Снаружи, в паре шагов от того места, где находилась дверь, стоит невозмутимая и грозная фигура очкастой старшей сестры, на ее лице не видно ни голода, ни похоти, лишь некий психологический эквивалент ее жестко накрахмаленной униформы. По обеим сторонам от нее — ряды лиц, но вокруг — пустота, словно в чашку с культурой бактерий капнули антисептик. Ничей взгляд не загипнотизирован происходящим так, как ее. Глаза ее следят за теми двумя с таким напряжением, что даже сверкают. Лишь однажды она отводит взор, чтобы обозреть зловещим молниеносным взглядом ряды молчащих лиц слева, справа и напротив собственного лица. Так могли бы, оценивая, взирать на посетителей своих заведений алчный директор театра или мадам — хозяйка борделя. Она УВИДЕЛА, как и угрожала, но пределы ее восприятия ограничены — она способна видеть, но не способна чувствовать.
Все кончено; ничего не замечающие двое теперь лежат, обессилев, бессознательно повторяя позу самого первого, строго клинического своего совокупления: пациент на спине, а врач у него на груди, уронив голову ему на плечо; однако на этот раз их руки нежно сжимают друг друга, пальцы тесно сплетены. Их немые зрители еще несколько мгновений наблюдают, но вдруг, словно наскучив ожиданием и недовольные их неподвижностью, прекращением действа, отворачиваются и, запинаясь и шаркая, исчезают, истаивают во тьме забвения. Только сестра не двигается с места. Скрестив на груди пухлые руки, она по-прежнему пристально смотрит в комнату: пусть более слабые души истаивают во тьме, но она — она никогда не изменит своему долгу, обязанности подглядывать, осуждать, ненавидеть и порицать все плотское.
Это оказывается слишком даже для стен. В сто раз быстрее, чем стали прозрачными, стены переживают обратную метаморфозу. Сестра поражена, от неожиданности она пытается сделать шаг вперед, с минуту еще можно видеть ее возмущенное, расстроенное лицо и ладони, прижатые к мутнеющему стеклу, словно она готова скорее проломить преграду, чем вот так лишиться своей добычи.

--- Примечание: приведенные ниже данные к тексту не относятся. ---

-- ==== Sys2Proof/Certificates/Slice0/Obligations.lean ====
section
/-! DEFINITION. The statements about the model. -/

open Sys2Proof Sys2Proof.Machine

/-! ### Hour cores -/

/-- R51, R55, R56, Table 3.3: a running core that executes an arithmetic or logic instruction writes the result of Table 3.3
to gd, goes on at the next instruction, counts it, and changes nothing else; a result for g0 is discarded. Results wrap;
ADDI and SLTI sign-extend their immediate, ANDI, ORI and XORI zero-extend it; a shift takes the low five bits of its
amount. DIV, DIVU and REM give quotient and remainder; a divisor of zero takes the DIVIDE trap; the most negative number
by −1 gives itself, with remainder 0. -/
def Obligations.ArithmeticInstructionsWriteTheirResults : Prop :=
  (∀ (s : State) (n : Fin 5) (gd ga gb : BitVec 5) (imm : BitVec 16) (amount : BitVec 5),
    s.runs n →
    let a := (s.core n).rg ga
    let b := (s.core n).rg gb
    Answers (.add n gd ga gb) s (CoreWrites n (oneReg gd (a + b)) s)
    ∧ Answers (.sub n gd ga gb) s (CoreWrites n (oneReg gd (a - b)) s)
    ∧ Answers (.and n gd ga gb) s (CoreWrites n (oneReg gd (a &&& b)) s)
    ∧ Answers (.or n gd ga gb) s (CoreWrites n (oneReg gd (a ||| b)) s)
    ∧ Answers (.xor n gd ga gb) s (CoreWrites n (oneReg gd (a ^^^ b)) s)
    ∧ Answers (.shl n gd ga gb) s (CoreWrites n (oneReg gd (a <<< (b.toNat % 32))) s)
    ∧ Answers (.shr n gd ga gb) s (CoreWrites n (oneReg gd (a >>> (b.toNat % 32))) s)
    ∧ Answers (.sra n gd ga gb) s (CoreWrites n (oneReg gd (a.sshiftRight (b.toNat % 32))) s)
    ∧ Answers (.slt n gd ga gb) s (CoreWrites n (oneReg gd (if a.toInt < b.toInt then 1 else 0)) s)
    ∧ Answers (.sltu n gd ga gb) s (CoreWrites n (oneReg gd (if a.toNat < b.toNat then 1 else 0)) s)
    ∧ Answers (.min n gd ga gb) s (CoreWrites n (oneReg gd (if a.toInt < b.toInt then a else b)) s)
    ∧ Answers (.max n gd ga gb) s (CoreWrites n (oneReg gd (if a.toInt < b.toInt then b else a)) s)
    ∧ Answers (.mul n gd ga gb) s (CoreWrites n (oneReg gd (a * b)) s)
    ∧ Answers (.mulh n gd ga gb) s
        (CoreWrites n (oneReg gd ((a.signExtend 64 * b.signExtend 64).extractLsb' 32 32)) s)
    ∧ Answers (.addi n gd ga imm) s (CoreWrites n (oneReg gd (a + imm.signExtend 32)) s)
    ∧ Answers (.andi n gd ga imm) s (CoreWrites n (oneReg gd (a &&& imm.setWidth 32)) s)
    ∧ Answers (.ori n gd ga imm) s (CoreWrites n (oneReg gd (a ||| imm.setWidth 32)) s)
    ∧ Answers (.xori n gd ga imm) s (CoreWrites n (oneReg gd (a ^^^ imm.setWidth 32)) s)
    ∧ Answers (.slti n gd ga imm) s (CoreWrites n (oneReg gd (if a.toInt < imm.toInt then 1 else 0)) s)
    ∧ Answers (.shli n gd ga amount) s (CoreWrites n (oneReg gd (a <<< amount.toNat)) s)
    ∧ Answers (.shri n gd ga amount) s (CoreWrites n (oneReg gd (a >>> amount.toNat)) s)
    ∧ Answers (.srai n gd ga amount) s (CoreWrites n (oneReg gd (a.sshiftRight amount.toNat)) s)
    ∧ Answers (.lui n gd imm) s (CoreWrites n (oneReg gd (BitVec.ofNat 32 (imm.toNat * 65536))) s))
  ∧ (∀ (s : State) (n : Fin 5) (gd ga gb : BitVec 5), s.runs n →
    let a := (s.core n).rg ga
    let b := (s.core n).rg gb
    (b ≠ 0 →
      Answers (.div n gd ga gb) s (CoreWrites n (oneReg gd (BitVec.ofInt 32 (a.toInt.tdiv b.toInt))) s)
      ∧ Answers (.divu n gd ga gb) s (CoreWrites n (oneReg gd (BitVec.ofNat 32 (a.toNat / b.toNat))) s)
      ∧ Answers (.rem n gd ga gb) s (CoreWrites n (oneReg gd (BitVec.ofInt 32 (a.toInt.tmod b.toInt))) s))
    ∧ (a = 0x80000000 → b = 0xFFFFFFFF →
      Answers (.div n gd ga gb) s (CoreWrites n (oneReg gd 0x80000000) s)
      ∧ Answers (.rem n gd ga gb) s (CoreWrites n (oneReg gd 0) s))
    ∧ (b = 0 →
      Answers (.div n gd ga gb) s (TrapTaken n 6 0 s)
      ∧ Answers (.divu n gd ga gb) s (TrapTaken n 6 0 s)
      ∧ Answers (.rem n gd ga gb) s (TrapTaken n 6 0 s)))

Напрасно: не понадобилось и десяти секунд, чтобы после недолгого отклонения от нормы теплые стены из защищающих и поощряющих девичьих грудок, пусть даже несколько однообразных и не того цвета, возвратились на место. Все внешнее снова исчезает.
Часть IV
Deux beaux yeux n’ont qu’a parler.
Богом клянусь, поговорить она умеет! Конечно, она побольше на свете повидала, чем ты да я, в том-то и секрет.

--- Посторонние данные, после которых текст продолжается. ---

-- ==== Sys2Proof/Laws/State.lean ====
section
/-! SUPPORT. What each update of the state leaves in each of its parts: one lemma for each part and update. -/

namespace Sys2Proof.Machine


/-! ### A word -/

@[simp] theorem State.wr_mem (s : State) (r : Reg) (v : Word) : (s.wr r v).mem = s.mem := rfl
@[simp] theorem State.wr_poison (s : State) (r : Reg) (v : Word) : (s.wr r v).poison = s.poison := rfl
@[simp] theorem State.wr_soft (s : State) (r : Reg) (v : Word) : (s.wr r v).soft = s.soft := rfl
@[simp] theorem State.wr_cores (s : State) (r : Reg) (v : Word) : (s.wr r v).cores = s.cores := rfl
@[simp] theorem State.wr_lan (s : State) (r : Reg) (v : Word) : (s.wr r v).lan = s.lan := rfl
@[simp] theorem State.wr_lnk (s : State) (r : Reg) (v : Word) : (s.wr r v).lnk = s.lnk := rfl
@[simp] theorem State.wr_tim (s : State) (r : Reg) (v : Word) : (s.wr r v).tim = s.tim := rfl
@[simp] theorem State.wr_nvj (s : State) (r : Reg) (v : Word) : (s.wr r v).nvj = s.nvj := rfl
@[simp] theorem State.wr_srf (s : State) (r : Reg) (v : Word) : (s.wr r v).srf = s.srf := rfl
@[simp] theorem State.wr_codec (s : State) (r : Reg) (v : Word) : (s.wr r v).codec = s.codec := rfl
@[simp] theorem State.wr_mir (s : State) (r : Reg) (v : Word) : (s.wr r v).mir = s.mir := rfl
@[simp] theorem State.wr_hst (s : State) (r : Reg) (v : Word) : (s.wr r v).hst = s.hst := rfl
@[simp] theorem State.wr_ing (s : State) (r : Reg) (v : Word) : (s.wr r v).ing = s.ing := rfl
@[simp] theorem State.wr_asr (s : State) (r : Reg) (v : Word) : (s.wr r v).asr = s.asr := rfl
@[simp] theorem State.wr_fuse (s : State) (r : Reg) (v : Word) : (s.wr r v).fuse = s.fuse := rfl
@[simp] theorem State.wr_aon (s : State) (r : Reg) (v : Word) : (s.wr r v).aon = s.aon := rfl
@[simp] theorem State.wr_dram (s : State) (r : Reg) (v : Word) : (s.wr r v).dram = s.dram := rfl
@[simp] theorem State.wr_ddrDiv (s : State) (r : Reg) (v : Word) : (s.wr r v).ddrDiv = s.ddrDiv := rfl
@[simp] theorem State.wr_sd (s : State) (r : Reg) (v : Word) : (s.wr r v).sd = s.sd := rfl
@[simp] theorem State.wr_bot (s : State) (r : Reg) (v : Word) : (s.wr r v).bot = s.bot := rfl
@[simp] theorem State.wr_tap (s : State) (r : Reg) (v : Word) : (s.wr r v).tap = s.tap := rfl
@[simp] theorem State.wr_cmp (s : State) (r : Reg) (v : Word) : (s.wr r v).cmp = s.cmp := rfl
@[simp] theorem State.wr_cor (s : State) (r : Reg) (v : Word) : (s.wr r v).cor = s.cor := rfl
@[simp] theorem State.wr_scn (s : State) (r : Reg) (v : Word) : (s.wr r v).scn = s.scn := rfl
@[simp] theorem State.wr_pwr (s : State) (r : Reg) (v : Word) : (s.wr r v).pwr = s.pwr := rfl
@[simp] theorem State.wr_hkp (s : State) (r : Reg) (v : Word) : (s.wr r v).hkp = s.hkp := rfl
@[simp] theorem State.wr_sent (s : State) (r : Reg) (v : Word) : (s.wr r v).sent = s.sent := rfl
@[simp] theorem State.wr_freeCtr (s : State) (r : Reg) (v : Word) : (s.wr r v).freeCtr = s.freeCtr := rfl
@[simp] theorem State.wr_pending (s : State) (r : Reg) (v : Word) : (s.wr r v).pending = s.pending := rfl

/-! ### A field -/

@[simp] theorem State.set_mem (s : State) (f : Fld) (v : Nat) : (s.set f v).mem = s.mem := rfl
@[simp] theorem State.set_poison (s : State) (f : Fld) (v : Nat) : (s.set f v).poison = s.poison := rfl
@[simp] theorem State.set_soft (s : State) (f : Fld) (v : Nat) : (s.set f v).soft = s.soft := rfl
@[simp] theorem State.set_cores (s : State) (f : Fld) (v : Nat) : (s.set f v).cores = s.cores := rfl
@[simp] theorem State.set_lan (s : State) (f : Fld) (v : Nat) : (s.set f v).lan = s.lan := rfl
@[simp] theorem State.set_lnk (s : State) (f : Fld) (v : Nat) : (s.set f v).lnk = s.lnk := rfl
@[simp] theorem State.set_tim (s : State) (f : Fld) (v : Nat) : (s.set f v).tim = s.tim := rfl
@[simp] theorem State.set_nvj (s : State) (f : Fld) (v : Nat) : (s.set f v).nvj = s.nvj := rfl
@[simp] theorem State.set_srf (s : State) (f : Fld) (v : Nat) : (s.set f v).srf = s.srf := rfl
@[simp] theorem State.set_codec (s : State) (f : Fld) (v : Nat) : (s.set f v).codec = s.codec := rfl
@[simp] theorem State.set_mir (s : State) (f : Fld) (v : Nat) : (s.set f v).mir = s.mir := rfl
@[simp] theorem State.set_hst (s : State) (f : Fld) (v : Nat) : (s.set f v).hst = s.hst := rfl
@[simp] theorem State.set_ing (s : State) (f : Fld) (v : Nat) : (s.set f v).ing = s.ing := rfl
@[simp] theorem State.set_asr (s : State) (f : Fld) (v : Nat) : (s.set f v).asr = s.asr := rfl
@[simp] theorem State.set_fuse (s : State) (f : Fld) (v : Nat) : (s.set f v).fuse = s.fuse := rfl
@[simp] theorem State.set_aon (s : State) (f : Fld) (v : Nat) : (s.set f v).aon = s.aon := rfl
@[simp] theorem State.set_dram (s : State) (f : Fld) (v : Nat) : (s.set f v).dram = s.dram := rfl
@[simp] theorem State.set_ddrDiv (s : State) (f : Fld) (v : Nat) : (s.set f v).ddrDiv = s.ddrDiv := rfl
@[simp] theorem State.set_sd (s : State) (f : Fld) (v : Nat) : (s.set f v).sd = s.sd := rfl
@[simp] theorem State.set_bot (s : State) (f : Fld) (v : Nat) : (s.set f v).bot = s.bot := rfl
@[simp] theorem State.set_tap (s : State) (f : Fld) (v : Nat) : (s.set f v).tap = s.tap := rfl
@[simp] theorem State.set_cmp (s : State) (f : Fld) (v : Nat) : (s.set f v).cmp = s.cmp := rfl
@[simp] theorem State.set_cor (s : State) (f : Fld) (v : Nat) : (s.set f v).cor = s.cor := rfl
@[simp] theorem State.set_scn (s : State) (f : Fld) (v : Nat) : (s.set f v).scn = s.scn := rfl
@[simp] theorem State.set_pwr (s : State) (f : Fld) (v : Nat) : (s.set f v).pwr = s.pwr := rfl
@[simp] theorem State.set_hkp (s : State) (f : Fld) (v : Nat) : (s.set f v).hkp = s.hkp := rfl
@[simp] theorem State.set_sent (s : State) (f : Fld) (v : Nat) : (s.set f v).sent = s.sent := rfl
@[simp] theorem State.set_freeCtr (s : State) (f : Fld) (v : Nat) : (s.set f v).freeCtr = s.freeCtr := rfl
@[simp] theorem State.set_pending (s : State) (f : Fld) (v : Nat) : (s.set f v).pending = s.pending := rfl
@[simp] theorem State.count_mem (s : State) (f : Fld) (k : Nat) : (s.count f k).mem = s.mem := rfl
@[simp] theorem State.count_poison (s : State) (f : Fld) (k : Nat) : (s.count f k).poison = s.poison := rfl
@[simp] theorem State.count_soft (s : State) (f : Fld) (k : Nat) : (s.count f k).soft = s.soft := rfl
@[simp] theorem State.count_cores (s : State) (f : Fld) (k : Nat) : (s.count f k).cores = s.cores := rfl
@[simp] theorem State.count_lan (s : State) (f : Fld) (k : Nat) : (s.count f k).lan = s.lan := rfl
@[simp] theorem State.count_lnk (s : State) (f : Fld) (k : Nat) : (s.count f k).lnk = s.lnk := rfl
@[simp] theorem State.count_tim (s : State) (f : Fld) (k : Nat) : (s.count f k).tim = s.tim := rfl
@[simp] theorem State.count_nvj (s : State) (f : Fld) (k : Nat) : (s.count f k).nvj = s.nvj := rfl
@[simp] theorem State.count_srf (s : State) (f : Fld) (k : Nat) : (s.count f k).srf = s.srf := rfl
@[simp] theorem State.count_codec (s : State) (f : Fld) (k : Nat) : (s.count f k).codec = s.codec := rfl
@[simp] theorem State.count_mir (s : State) (f : Fld) (k : Nat) : (s.count f k).mir = s.mir := rfl
@[simp] theorem State.count_hst (s : State) (f : Fld) (k : Nat) : (s.count f k).hst = s.hst := rfl
@[simp] theorem State.count_ing (s : State) (f : Fld) (k : Nat) : (s.count f k).ing = s.ing := rfl
@[simp] theorem State.count_asr (s : State) (f : Fld) (k : Nat) : (s.count f k).asr = s.asr := rfl
@[simp] theorem State.count_fuse (s : State) (f : Fld) (k : Nat) : (s.count f k).fuse = s.fuse := rfl
@[simp] theorem State.count_aon (s : State) (f : Fld) (k : Nat) : (s.count f k).aon = s.aon := rfl
@[simp] theorem State.count_dram (s : State) (f : Fld) (k : Nat) : (s.count f k).dram = s.dram := rfl
@[simp] theorem State.count_ddrDiv (s : State) (f : Fld) (k : Nat) : (s.count f k).ddrDiv = s.ddrDiv := rfl
@[simp] theorem State.count_sd (s : State) (f : Fld) (k : Nat) : (s.count f k).sd = s.sd := rfl
@[simp] theorem State.count_bot (s : State) (f : Fld) (k : Nat) : (s.count f k).bot = s.bot := rfl
@[simp] theorem State.count_tap (s : State) (f : Fld) (k : Nat) : (s.count f k).tap = s.tap := rfl
@[simp] theorem State.count_cmp (s : State) (f : Fld) (k : Nat) : (s.count f k).cmp = s.cmp := rfl
@[simp] theorem State.count_cor (s : State) (f : Fld) (k : Nat) : (s.count f k).cor = s.cor := rfl
@[simp] theorem State.count_scn (s : State) (f : Fld) (k : Nat) : (s.count f k).scn = s.scn := rfl
@[simp] theorem State.count_pwr (s : State) (f : Fld) (k : Nat) : (s.count f k).pwr = s.pwr := rfl
@[simp] theorem State.count_hkp (s : State) (f : Fld) (k : Nat) : (s.count f k).hkp = s.hkp := rfl
@[simp] theorem State.count_sent (s : State) (f : Fld) (k : Nat) : (s.count f k).sent = s.sent := rfl
@[simp] theorem State.count_freeCtr (s : State) (f : Fld) (k : Nat) : (s.count f k).freeCtr = s.freeCtr := rfl
@[simp] theorem State.count_pending (s : State) (f : Fld) (k : Nat) : (s.count f k).pending = s.pending := rfl
@[simp] theorem State.wrapUp_mem (s : State) (f : Fld) : (s.wrapUp f).mem = s.mem := rfl
@[simp] theorem State.wrapUp_poison (s : State) (f : Fld) : (s.wrapUp f).poison = s.poison := rfl
@[simp] theorem State.wrapUp_soft (s : State) (f : Fld) : (s.wrapUp f).soft = s.soft := rfl
@[simp] theorem State.wrapUp_cores (s : State) (f : Fld) : (s.wrapUp f).cores = s.cores := rfl
@[simp] theorem State.wrapUp_lan (s : State) (f : Fld) : (s.wrapUp f).lan = s.lan := rfl
@[simp] theorem State.wrapUp_lnk (s : State) (f : Fld) : (s.wrapUp f).lnk = s.lnk := rfl
@[simp] theorem State.wrapUp_tim (s : State) (f : Fld) : (s.wrapUp f).tim = s.tim := rfl
@[simp] theorem State.wrapUp_nvj (s : State) (f : Fld) : (s.wrapUp f).nvj = s.nvj := rfl
@[simp] theorem State.wrapUp_srf (s : State) (f : Fld) : (s.wrapUp f).srf = s.srf := rfl
@[simp] theorem State.wrapUp_codec (s : State) (f : Fld) : (s.wrapUp f).codec = s.codec := rfl
@[simp] theorem State.wrapUp_mir (s : State) (f : Fld) : (s.wrapUp f).mir = s.mir := rfl
@[simp] theorem State.wrapUp_hst (s : State) (f : Fld) : (s.wrapUp f).hst = s.hst := rfl
@[simp] theorem State.wrapUp_ing (s : State) (f : Fld) : (s.wrapUp f).ing = s.ing := rfl
@[simp] theorem State.wrapUp_asr (s : State) (f : Fld) : (s.wrapUp f).asr = s.asr := rfl
@[simp] theorem State.wrapUp_fuse (s : State) (f : Fld) : (s.wrapUp f).fuse = s.fuse := rfl
@[simp] theorem State.wrapUp_aon (s : State) (f : Fld) : (s.wrapUp f).aon = s.aon := rfl
@[simp] theorem State.wrapUp_dram (s : State) (f : Fld) : (s.wrapUp f).dram = s.dram := rfl
@[simp] theorem State.wrapUp_ddrDiv (s : State) (f : Fld) : (s.wrapUp f).ddrDiv = s.ddrDiv := rfl
@[simp] theorem State.wrapUp_sd (s : State) (f : Fld) : (s.wrapUp f).sd = s.sd := rfl
@[simp] theorem State.wrapUp_bot (s : State) (f : Fld) : (s.wrapUp f).bot = s.bot := rfl
@[simp] theorem State.wrapUp_tap (s : State) (f : Fld) : (s.wrapUp f).tap = s.tap := rfl
@[simp] theorem State.wrapUp_cmp (s : State) (f : Fld) : (s.wrapUp f).cmp = s.cmp := rfl
@[simp] theorem State.wrapUp_cor (s : State) (f : Fld) : (s.wrapUp f).cor = s.cor := rfl
@[simp] theorem State.wrapUp_scn (s : State) (f : Fld) : (s.wrapUp f).scn = s.scn := rfl
@[simp] theorem State.wrapUp_pwr (s : State) (f : Fld) : (s.wrapUp f).pwr = s.pwr := rfl
@[simp] theorem State.wrapUp_hkp (s : State) (f : Fld) : (s.wrapUp f).hkp = s.hkp := rfl
@[simp] theorem State.wrapUp_sent (s : State) (f : Fld) : (s.wrapUp f).sent = s.sent := rfl
@[simp] theorem State.wrapUp_freeCtr (s : State) (f : Fld) : (s.wrapUp f).freeCtr = s.freeCtr := rfl
@[simp] theorem State.wrapUp_pending (s : State) (f : Fld) : (s.wrapUp f).pending = s.pending := rfl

Майлз Грин открывает глаза и устремляет взор вверх — на церебральный купол потолка, думая — если говорить правду и пытаться сохранить хотя бы малую толику подобия мужской психологии — вовсе не о юной греческой богине, покоящейся сейчас в его объятиях, вечно прекрасной, страстной, дарящей и принимающей дар, но о том, что, если попробовать осуществить немыслимое и описать этот потолок из нависающих над ними сереньких грудок, ради точности описания потребовалось бы употребить весьма редкое слово «мосарабский»{80}; это, в свою очередь, уводит его мысль в Альгамбру{81}, а оттуда — к исламу. Он целует волосы лежащей рядом с ним гурии.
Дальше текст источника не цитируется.